§ **About this exercise**
Only certain lines below are wanted: those starting at the line containing "deltaIn := []" and ending at the line containing "lapsed := none", both included, each retyped exactly.

§ **Data supplied**

theorem HostCase.turns_suffix {i : Instr} {s t : State} (h : HostCase i s t) : t.turns <:+ s.turns := by
  cases h with
  | held _ _ eq => rw [eq]
  | reply _ eq => exact eq ▸ List.tail_suffix _
  | sent _ eq => exact eq ▸ List.tail_suffix _
  | started _ _ _ eq => exact eq ▸ List.tail_suffix _
  | wiped _ _ eq => exact eq ▸ List.tail_suffix _

/-- A step takes at most the turn at the head. -/
theorem step_turns_suffix {s t : State} (h : step s = .next t) : t.turns <:+ s.turns := by
  rcases step_cases h with ⟨_, hf⟩ | ⟨i, _, _, _, hcase⟩
  · rw [framerStep_turns hf]
    rcases takeFramerTurn_eq s with e | ⟨_, e⟩ <;> rw [e]
    exact List.tail_suffix _
  · exact hcase.turns_suffix

/-- Settles O14: no legal turn is refused, and a step takes turns away but adds none and keeps the parameters. -/
theorem legalHostsAreNeverRefused : Obligations.LegalHostsAreNeverRefused := by
  intro s h
  have hnext : ∃ t, step s = .next t := by
    cases hmove : nextMove s with
    | framer =>
      obtain ⟨t, ht⟩ := exists_framerStep (takeFramerTurn s)
      exact ⟨t, by simp only [step, hmove, ht]⟩
    | host i =>
      obtain ⟨t, ht, _⟩ := exec_of_nextMove hmove
      exact ⟨t, by simp only [step, hmove, ht]⟩
    | refuse why => exact absurd hmove (nextMove_of_legal h why)
  obtain ⟨t, ht⟩ := hnext
  refine ⟨t, ht, ?_⟩
  rw [hostsAreLegal, List.all_eq_true] at h ⊢
  rw [parametersNeverChange s t ht]
  exact fun turn hturn => h turn ((step_turns_suffix ht).subset hturn)

end Sys2Proof.Machine
end

section
/-!
PROOFS. What an accepted element writes into the store (O29, O35), and the transactions that read the block's state, run
a checksum engine or start the block again (O45, O50, O53, O54).
-/

namespace Sys2Proof.Machine

/-! ## The store operations (45 R211, R213) -/

/-- Settles O29: of all that an accepted sentence changes, the slots are those of one wholesale replacement. -/
theorem slotSentenceIsStored : Obligations.SlotSentenceIsStored := by
  intro s k a b data hslot haccepted
  obtain ⟨hown, hothers, _⟩ := Snapshots.set_spec s.snap k ⟨k, (a, b), storedFields s.cfg k (kindBody k a b data)⟩
  exact ⟨_, exec_sentenceInstr_of_accepted haccepted, hown hslot, hothers, rfl⟩

/-- A rate report is one write to the rate table, one event and a move of the cursor. -/
theorem exec_rateResp (tg ts rate : Byte) (more : Bytes) (s : State) :
    exec (.binRateResp (tg :: ts :: rate :: more)) s = .next { setRateEntry tg ts rate s with
      out := s.out ++ [.rate tg ts rate]
      framer := advanceFramer (more.length + 11) s.framer } :=
  congrArg Host.Outcome.next (acceptFrame_eq (.rate tg ts rate) (more.length + 3) s)

/-- Settles O35: the table after the report is the table after `setRate`. -/
theorem rateReportIsStored : Obligations.RateReportIsStored := by
  intro s tg ts rate more
  obtain ⟨hown, hothers, _⟩ := setRateEntry_spec tg ts rate s
  exact ⟨_, exec_rateResp tg ts rate more s, hown, hothers, rfl⟩

/-! ## GET_RATE, BUF_LEN and RESET (45 R214, R220, R229; 70 R271) -/

theorem exec_getRate (g u : Byte) (s : State) :
    exec (.getRate g u) s = .next (respond (.rate (rateOf g u s)) s) := rfl

/-- Settles O45: `getRate` reads the table at the key's number. -/
theorem getRateResponds : Obligations.GetRateResponds := fun s g u => exec_getRate g u s

theorem exec_bufLen_of_idle {s : State} (hb : s.busy = false) :
    exec .bufLen s = .next (respond (.natural s.buf.length) s) := by
  simp only [exec, execBufLen, hb, Bool.false_eq_true, if_false]

theorem exec_reset_of_idle {s : State} (hb : s.busy = false) :
    exec .reset s = .next (respond .empty (resetBlock s)) := by
  simp only [exec, execReset, hb, Bool.false_eq_true, if_false]

/-- What RESET puts in place is the start-up state of 70 R270 with the ports of before (log entry 15). -/
theorem resetBlock_eq_start (s : State) :
    resetBlock s = { State.start s.cfg with turns := s.turns, responses := s.responses, sink := s.sink } := rfl

/-- Settles O54: on an idle block neither transaction is held. -/
theorem bufLenAndResetRespond : Obligations.BufLenAndResetRespond := by
  intro s hb
  refine ⟨exec_bufLen_of_idle hb, ?_⟩
  rw [exec_reset_of_idle hb, resetBlock_eq_start]
  rfl

/-! ## VALIDATE_NMEA (40 R105, 45 R225) -/

theorem append_crLf_eq_encodeSentence (body : Bytes) :
    (dollar :: (body ++ star :: hexUpper (xorSum body))) ++ [cr, lf] = encodeSentence body := by
  simp [encodeSentence]

/-- ValidateNmea accepts the sentences of 30 R61, and each of them without its CR LF. -/
theorem validateNmea_iff_sentence (text : Bytes) :
    validateNmea text = true ↔ ∃ body, text = dollar :: (body ++ star :: hexUpper (xorSum body))
      ∨ text = encodeSentence body := by
  constructor
  · intro hvalid
    obtain ⟨body, hbody⟩ := (validateNmea_iff text).mp hvalid
    rcases stripCrLf_eq_or text with hsame | ⟨t, htext, hcut⟩
    · exact ⟨body, .inl (hsame.symm.trans hbody)⟩
    · refine ⟨body, .inr ?_⟩
      rw [htext, ← hcut, hbody, append_crLf_eq_encodeSentence]
  · rintro ⟨body, hbare | rfl⟩
    · have hfull : text ++ [cr, lf] = encodeSentence body := hbare ▸ append_crLf_eq_encodeSentence body
      exact (validateNmea_iff text).mpr ⟨body, (stripCrLf_of_encodeSentence hfull).trans hbare⟩
    · exact validateNmea_encodeSentence body

/-- Settles O50: the answer is ValidateNmea's. -/
theorem validateResponds : Obligations.ValidateResponds :=
  fun _ text => ⟨validateNmea text, rfl, validateNmea_iff_sentence text⟩

/-! ## XOR_SUM and RUN_SUM (40 R100, R102, R103; 45 R227, R228) -/

theorem xorSumFrom_eq_foldl (c : Byte) (b : Bytes) : xorSumFrom c b = b.foldl (fun c x => c ^^^ x) c := by
  induction b generalizing c with
  | nil => rfl
  | cons x xs ih => exact ih (c ^^^ x)

theorem runSumFrom_eq_foldl (c : Byte × Byte) (b : Bytes) :
    runSumFrom c.1 c.2 b = b.foldl (fun c x => (c.1 + x, c.2 + (c.1 + x))) c := by
  induction b generalizing c with
  | nil => rfl
  | cons x xs ih => exact ih (c.1 + x, c.2 + (c.1 + x))

/-- RunSum16 takes the first accumulator as its low byte. -/
theorem runSum16_eq_ofNat (b : Bytes) :
    runSum16 b = BitVec.ofNat 16 ((runSum b).1.toNat + 256 * (runSum b).2.toNat) := by
  rw [← littleEndian_toNat, BitVec.ofNat_toNat, BitVec.setWidth_eq, runSum16]

theorem exec_xorSum (b : Bytes) (s : State) : exec (.xorSum b) s = .next (respond (.byte (xorSum b)) s) := rfl

theorem exec_runSum (b : Bytes) (s : State) : exec (.runSum b) s = .next (respond (.word (runSum16 b)) s) := rfl

/-- Settles O53: each engine's loop is the fold, and the word is composed of the second engine's pair. -/
theorem checksumsRespond : Obligations.ChecksumsRespond := by
  intro s b
  have hxor : xorSum b = b.foldl (fun c x => c ^^^ x) 0 := xorSumFrom_eq_foldl 0 b
  have hrun : runSum b = b.foldl (fun c x => (c.1 + x, c.2 + (c.1 + x))) (0, 0) := runSumFrom_eq_foldl (0, 0) b
  refine ⟨?_, ?_⟩
  · rw [exec_xorSum, hxor]
    rfl
  · rw [exec_runSum, runSum16_eq_ofNat, hrun]
    rfl

end Sys2Proof.Machine
end

section
/-!
PROOFS. The exceptions of spec 60: an overlong field (O31), an unknown tag (O32), a sentence and a frame that fail their
checksums (O33, O37), and the error codes (O60). Each row logs one diagnostic and moves the cursor past the element.
-/

namespace Sys2Proof.Machine

/-! ## Rejected sentences (60 R245, R247, R248) -/

/-- Settles O31: the record of the body is its FIELD_OVERFLOW, and an error is routed to `DIAG` alone. -/
theorem overlongFieldRejectsSentence : Obligations.OverlongFieldRejectsSentence := by
  intro s k a b data i hpolicy hpos hcount hlong hfirst
  rw [exec_sentenceInstr, buildRecord_of_overlong (a, b) hpolicy hpos hcount hlong hfirst]
  rfl

/-- A sentence has at least 6 bytes, so its tag bytes are all there (41 R132). -/
theorem tagInfo_encodeSentence (body : Bytes) : tagInfo (encodeSentence body) = slice (encodeSentence body) 3 6 := by
  have hlen : 6 ≤ (encodeSentence body).length := by
    rw [length_encodeSentence, sentenceLength]
    exact Nat.le_add_left 6 body.length
  rw [tagInfo, Nat.min_eq_left hlen]

/-- Settles O32: the row logs `tagInfo` of its own span. -/
theorem unknownSentenceIsDropped : Obligations.UnknownSentenceIsDropped := by
  intro s body
  rw [← tagInfo_encodeSentence]
  rfl

/-- The checksum is the first check of ParseNmea (60 R250). -/
theorem parseNmea_of_invalid (cfg : Config) {text : Bytes} (h : validateNmea text = false) :
    parseNmea cfg text = .error (.checksumMismatch .nmea text.length) := by
  rw [parseNmea, if_pos h]
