def StepSt.reset : StepSt where
  record := StepRec.reset
  recStaged := none
  table := []
  tableStaged := none
  changed := []
  consts := []
  constsStaged := none
  startAt := false
  resumeAt := false
  stepsLeft := none
  batches := []
  accepted := none
  digest := 0
  digestStaged := 0
  regen := false
  refTensors := []
  refBound := 0
  refNext := none
  refTop := []
  refTopStaged := []
  refHeld := []
  refHeldStaged := []
  workSets := []
  workSetsStaged := []
  compares := []
  comparesStaged := []
  cmpLast := []
  cmpBound := 0
  cmpLastStaged := none
  masterPoison := false
  lossPartial := 0
  lossHas := false
  sent := none
  proof := none

def ImageSt.reset : ImageSt where
  img := none
  loading := none
  installed := []
  moves := []
  unmoved := []
  orphans := []
  spareLoads := []
  decidedAt := 0
  memReimp := []
  weights := [4, 4, 1]

/-- An array after the tick: stopped, no credit (R115). -/
def ArraySt.reset : ArraySt := { credit := 0, qRamp := 0, spent := 0, down := false, stopped := true }

/-- A cell's engines when the tick has emptied them (R33). -/
def CellEng.empty : CellEng where
  acc := []
  sums := []
  rowPoison := []
  colPoison := []
  groups := []
  rows := []
  cleared := []
  active := none
  next := none
  swapped := false
  held := none
  refs := []
  refRows := []
  refCols := []
  refSlabs := []
  arrays := [ArraySt.reset, ArraySt.reset, ArraySt.reset, ArraySt.reset]
  galley := []
  waiting := []
  releases := []
  vregs := []
  mregs := []
  lregs := []

def CaseSt.reset : CaseSt := { mem := [], staged := [], inbound := [], own := [], host := [], shadow := [], excess := [] }

/-- The cell states of one block as shipped without an ABSENT cell (R26): eight ACTIVE cells and the spare, cell 8. -/
def factoryBlock : List CellState :=
  [.active, .active, .active, .active, .active, .active, .active, .active, .spare]

/-- The factory map (R26, R413). DESIGN CHOICE (log entry 11): a part without ABSENT cells. -/
def factoryMap : List CellState := (List.replicate 32 factoryBlock).flatten

def CellsSt.reset : CellsSt where
  eng := []
  map := factoryMap
  forcedFence := []
  carry := []
  system := []
  unchecked := []
  galleyWait := []
  unfenceAt := []

def StatsSt.reset : StatsSt := { committed := [], last := [], lastForm := [], lastStaged := none, own := [], inbound := [] }

/-- HBM after core reset: no page mapped, every physical page free (R175); usable pages read 0 until training ends (R258). -/
def HbmSt.reset : HbmSt where
  mem := []
  map := []
  taken := []
  localB := []
  localPages := []
  carried := []
  carPages := []
  deltaLocal := []
  deltaIn := []
  deltaPages := []
  ranges := []
  poison := []
  poisonStaged := []
  poisonIn := []
  fullStacks := []
  failedOnce := []
  corrected := []
  weak := []
  migrated := []
  excluded := []
  retiring := []
  retired := []
  usable := [0, 0, 0, 0, 0, 0, 0, 0]
  units := []
  regenWords := []
  training := []
  bar2Waits := []
  pktWaits := []
  pageIdx := 0

/-- A FREE slot (R263, R270). -/
def Slot.reset : Slot where
  st := .free
  opcode := 0
  tag := 0
  argLen := 0
  status := 0
  resLen := 0
  reason := 0
  doneTick := 0
  payload := List.replicate 224 0

/-- A port in reset (R258, R270). -/
def PortSt.reset : PortSt where
  slots := []
  ringBase := 0
  ringEnable := false
  ringSize := 0
  written := 0
  consumed := 0
  waiting := []
  window := 0
  sticky := 0
  latch := 0
  binds := []
  bme := false
  d3hot := false
  linkUp := false
  inReset := true
  width := 0
  rate := 0
  aerCorr := false
  aerUncorr := false
  lastRead := none
  fifoWr := 0
  fifoRd := 0
  resyncReq := true
  resyncAck := false

def MbxSt.reset : MbxSt where
  order := []
  accepted := []
  dma := []
  hostMem := []
  silenced := false

/-- No holder; the lease length reads 3,000 ms (R258). -/
def OwnSt.reset : OwnSt where
  holder := none
  leaseLen := 3000
  expiryUs := 0
  generation := 0
  changeTick := 0
  lapsed := none

/-- BOOTING, unassigned (R258, R325, R416). The identifier and the lifecycle are fused (log entry 11). -/
def DevSt.reset : DevSt where
  state := .booting
  unaligned := false
  stalled := false
  uncontrolled := false
  reimposing := false
  fabric := 0xFFFF
  heartbeat := 0
  bootStage := 0
  bootSlot := 0
  bootError := 0
  fw := 0
  uid := 0
  attempts := 0
  left := none
  goOn := false
  retireAt := false
  leaseHold := false
  readyAt := false
  retrain := []
  retraining := []
  retrainTicks := 0
  fenceAt := []
  resetAt := none
  lostTick := false

/-- The environment registers (R258) and the default budget and window (R376). Preferred points: none (log entry 13). -/
def EnvSt.reset : EnvSt where
  inlet := 0x280
  flow := 0x80
  feed := 0xFFFF
  offset := 0
  inletNext := none
  flowNext := none
  offsetNext := none
  budgetTarget := 2500000
  budget := 2500000
  windowMs := 4000
  windowNext := none
  average := 0
  preferred := [0xFF, 0xFF, 0xFF, 0xFF, 0xFF, 0xFF]

/-- Control after core reset: OP0 (R414, R415), Rth at its nominal value (R394). -/
def PowerSt.reset : PowerSt where
  point := 0
  nextPoint := 0
  raiseTo := none
  q := 64
  eUsed := 0
  aElapsed := 0
  bElapsed := 0
  winTicks := 20000
  winElapsed := 0
  sinceSample := 0
  metered := 0
  lastRails := []
  missed := []
  gain := Frac.ofNat 1
  offset := Frac.ofNat 0
  pairs := []
  frozen := false
  fallback := false
  modelled := false
  modelWas := false
  guardUs := 1000000
  divergeMs := 0
  agreeMs := 0
  estimate := 0
  lastShares := []
  lastIssued := ⟨0, 1⟩
  admitted := Frac.ofNat 1
  droop := []
  rth := rthNom 0x80
  rthBefore := rthNom 0x80
  steadyOk := true
  steadyFrame := true
  steadyIn := 0x280
  newFlow := false
  steadyMin := 0
  steadyMax := 0
  steadySum := 0
  steadyN := 0
  sensors := []
  history := []
  disagree := []
  penal := []
  tjMax := 0
  limit := false
  emergency := false
  quiet := 0
  regFaults := []
  noisy := false
  steps := 0
  writes := 0
  absent := 0
  stepsNoQ := 0
  ticksNoQ := 0
  slewing := false
  slewMv := 500
  railMv := 500
  setpointMv := 500
  segMv := List.replicate 16 500
  avsFailed := []
  lastPhase := none
  qBelow := false
  again := false
  anew := false
  raiseB := 0
  wasHot := false

/-- The pins at power-on: rails valid, both PERST# asserted, every enable deasserted, THERM_TRIP_N released, FL_RESET_N asserted (R413, R414,
R462). -/
def PinSt.reset : PinSt where
  vrSram := false
  vrCore := false
  vrHbm := false
  vrSerdes := false
  thermTrip := false
  perstA := true
  perstB := true
  ioUp := true
  flReset := true

def ClockSt.reset : ClockSt where
  silent := [0, 0, 0, 0]
  lost := []
  beatArmed := false
  stopped := []
  lockLost := false
  coreReset := true

def FaultSt.reset : FaultSt := { src := [], forcedNext := [], waiting := [] }

/-- A Clasp port after core reset: enabled, its record DOWN with width 0 (R316), 2,048 credits (R323). -/
def Clasp.reset : Clasp where
  enabled := true
  state := 4
  lanes := 0
  neighbour := 0xFFFF
  nport := 0
  naligned := false
  nuid := 0
  delay := 0
  retries := 0
  fecOk := 0
  fecBad := 0
  rxSeq := 0
  txSeq := 0
  ackSeq := 0xFFFF
  replay := []
  replays := 0
  rx := []
  credits := 2048
  ctl := []
  queue := []
  retriesLeft := 3
  byItself := false
  laneFec := [0, 0, 0, 0, 0, 0, 0, 0]
  laneOld := [0, 0, 0, 0, 0, 0, 0, 0]

def FabricSt.reset : FabricSt where
  ports := []
  usable := []
  routes := []
  routeBytes := []
  routesNext := none
  groups := []
  groupBytes := []
  groupsNext := none
  stalled := []
  waits := []
  sends := []
  recv := []
  contrib := []
  contribStaged := []
  outbox := []
  out := []
  wire := []

def SnapSt.reset : SnapSt where
  partnersSet := false
  even := 0xFFFF
  evenFeed := 0xFFFF
  odd := 0xFFFF
  oddFeed := 0xFFFF
  acked := false
  exposed := false
  proven := false
  nextGen := 0
  held0 := none
  held1 := none
  latestGen := none
  run := none
  proofFor := none
  proofRecs := []
  serves := []
  tails := []
  restore := none

def SpdmConn.reset : SpdmConn := { versionDone := false, capsDone := false, algsDone := false, last := none, start := [], certs := [], meas := [] }

/-- The bits of power_tables as the model lays them out, in words of 32 bits (DESIGN CHOICE, log entry 11: the manual gives no layout): the
format classes at words 0 to 7, the other counters from word 8, the fixed term at word 15, and the leakage of the four points behind it. -/
def powerFuses (b : BitVec 2048) : PowerFuses :=
  let w := fun i => b.toNat / p2 (32 * i) % p2 32
  { site := (List.range 8).map w, banks := w 8, acc := w 9, vector := w 10, router := w 11, bezel := w 12, hbm := w 13, clasp := w 14,
    fixedMw := w 15, leakMw := [w 16, w 17, w 18, w 19] }

/-- Leakage as R386 calls it typical; the manual gives no energy coefficient, and they read 0 until a part's fuses say otherwise (DESIGN CHOICE,
log entry 11). -/
def powerTables : BitVec 2048 :=
  BitVec.ofNat 2048 (80000 * p2 512 + 100000 * p2 544 + 125000 * p2 576 + 150000 * p2 608)

/-- The hash of the signing key that a part's fuses name: SHA-256 of 32 zero bytes, for the key of the factory image (DESIGN CHOICE, log
entry 11). -/
def factoryKeyHash : List Byte :=
  [0x66, 0x68, 0x7A, 0xAD, 0xF8, 0x62, 0xBD, 0x77, 0x6C, 0x8F, 0xC1, 0x8B, 0x8E, 0x9F, 0x8E, 0x20,
   0x08, 0x97, 0x14, 0x85, 0x6E, 0xE2, 0x33, 0xB3, 0x90, 0x2A, 0x59, 0x1D, 0x0D, 0x5F, 0x29, 0x25]

/-- Identity after core reset: the chain is 32 zero bytes (R435), the hallmark store is clear (R429). -/
def IdentSt.reset : IdentSt where
  deviceSecret := List.replicate 32 0
  lifecycle := 0x555
  secretOpen := true
  keyHash := factoryKeyHash
  rollback := 0
  absent := []
  power := powerTables
  loaded := []
  burnFails := false
  hallmark := []
  hallmarkKey := []
  certOk := false
  manifest := []
  chain := List.replicate 32 0
  images := []
  spdmA := SpdmConn.reset
  spdmB := SpdmConn.reset

/-- An empty bank. -/
def Bank.empty : Bank := { image := [], signed := false }

/-- The image of a new part in the layout of R422: one section of 64 zero bytes, whose SHA-256 stands in its entry, and a signature block of
zeros (DESIGN CHOICE, log entry 11). -/
def factoryImage : List Byte :=
  leBytes 4 0x48574650 ++ leBytes 2 1 ++ leBytes 2 1 ++ leBytes 4 8128 ++ leBytes 4 0 ++ leBytes 4 0x01000000 ++ zeros 4 ++ leBytes 4 192
    ++ zeros 36 ++ leBytes 2 1 ++ zeros 2 ++ leBytes 4 128 ++ leBytes 4 64 ++ zeros 4
    ++ [0xF5, 0xA5, 0xFD, 0x42, 0xD1, 0x6A, 0x20, 0x30, 0x27, 0x98, 0xEF, 0x6E, 0xD3, 0x09, 0x97, 0x9B,
        0x43, 0x00, 0x3D, 0x23, 0x20, 0xD9, 0xF0, 0xE8, 0xEA, 0x98, 0x31, 0xA9, 0x27, 0x59, 0xFB, 0x4B]
    ++ zeros 16 ++ zeros 64 ++ zeros 7936

/-- Lifetime counters of a new part (R446): no margin measured, no fence, no correlation record. -/
def Life.new : Life where
  writeCount := 0
  hoursUs := 0
  cycles := 0
  energy := 0
  fences := 0
  unfences := 0
  corrected := 0
  uncorrectable := 0
  pprSoft := 0
  pprHard := 0
  excluded := 0
  retiredPc := 0
  snapshots := 0
  restores := 0
  excursions := 0
  emergencies := 0
  margins := List.replicate 20 0xFF
  fenceHist := List.replicate 8 0xFFFF
  tjPeak := 0
  lastCorr := 0xFFFFFFFF

/-- The flash of a new part (log entry 11): a verified image in bank 0, nothing recorded. -/
def FlashSt.new : FlashSt where
  copy0 := some { sequence := 0, primary := 0, slotB := 0, swap := false }
  copy1 := none
  bank0 := { image := factoryImage, signed := true }
  bank1 := Bank.empty
  ring := []
  queue := []
  nextSeq := 0
  lostFirst := 0
  lostCount := 0
  torn := false
  corr := []
  corrQueue := []
  nextCorr := 0
  images := []
  nextImage := 0
  excluded := []
  retired := []
  softRepairs := []
  certPresent := true

def LifeSt.reset : LifeSt := { now := Life.new, sinceWriteUs := 0, writeDue := false }

def StagingSt.reset : StagingSt := { stage := none, corrected := 0, badReads := 0 }

/-- The block right after power-on reset (R270, R413, R414): the core in reset, BOOTING, both ports in reset. -/
def State.reset : State where
  tick := TickSt.reset
  frame := FrameSt.reset
  step := StepSt.reset
  image := ImageSt.reset
  caseMem := CaseSt.reset
  cells := CellsSt.reset
  stats := StatsSt.reset
  hbm := HbmSt.reset
  portA := PortSt.reset
  portB := PortSt.reset
  mbx := MbxSt.reset
  own := OwnSt.reset
  dev := DevSt.reset
  env := EnvSt.reset
  power := PowerSt.reset
  pins := PinSt.reset
  clocks := ClockSt.reset
  faults := FaultSt.reset
  fabric := FabricSt.reset
  snap := SnapSt.reset
  ident := IdentSt.reset
  flash := FlashSt.new
  life := LifeSt.reset
  staging := StagingSt.reset
  freeIdx := 0
  pending := []

end Sys2Proof.Machine
end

§ **Written response**
  deltaIn := []
  deltaPages := []
  ranges := []
  poison := []
  poisonStaged := []
  poisonIn := []
  fullStacks := []
  failedOnce := []
  corrected := []
  weak := []
  migrated := []
  excluded := []
  retiring := []
  retired := []
  usable := [0, 0, 0, 0, 0, 0, 0, 0]
  units := []
  regenWords := []
  training := []
  bar2Waits := []
  pktWaits := []
  pageIdx := 0

/-- A FREE slot (R263, R270). -/
def Slot.reset : Slot where
  st := .free
  opcode := 0
  tag := 0
  argLen := 0
  status := 0
  resLen := 0
  reason := 0
  doneTick := 0
  payload := List.replicate 224 0

/-- A port in reset (R258, R270). -/
def PortSt.reset : PortSt where
  slots := []
  ringBase := 0
  ringEnable := false
  ringSize := 0
  written := 0
  consumed := 0
  waiting := []
  window := 0
  sticky := 0
  latch := 0
  binds := []
  bme := false
  d3hot := false
  linkUp := false
  inReset := true
  width := 0
  rate := 0
  aerCorr := false
  aerUncorr := false
  lastRead := none
  fifoWr := 0
  fifoRd := 0
  resyncReq := true
  resyncAck := false

def MbxSt.reset : MbxSt where
  order := []
  accepted := []
  dma := []
  hostMem := []
  silenced := false

/-- No holder; the lease length reads 3,000 ms (R258). -/
def OwnSt.reset : OwnSt where
  holder := none
  leaseLen := 3000
  expiryUs := 0
  generation := 0
  changeTick := 0
  lapsed := none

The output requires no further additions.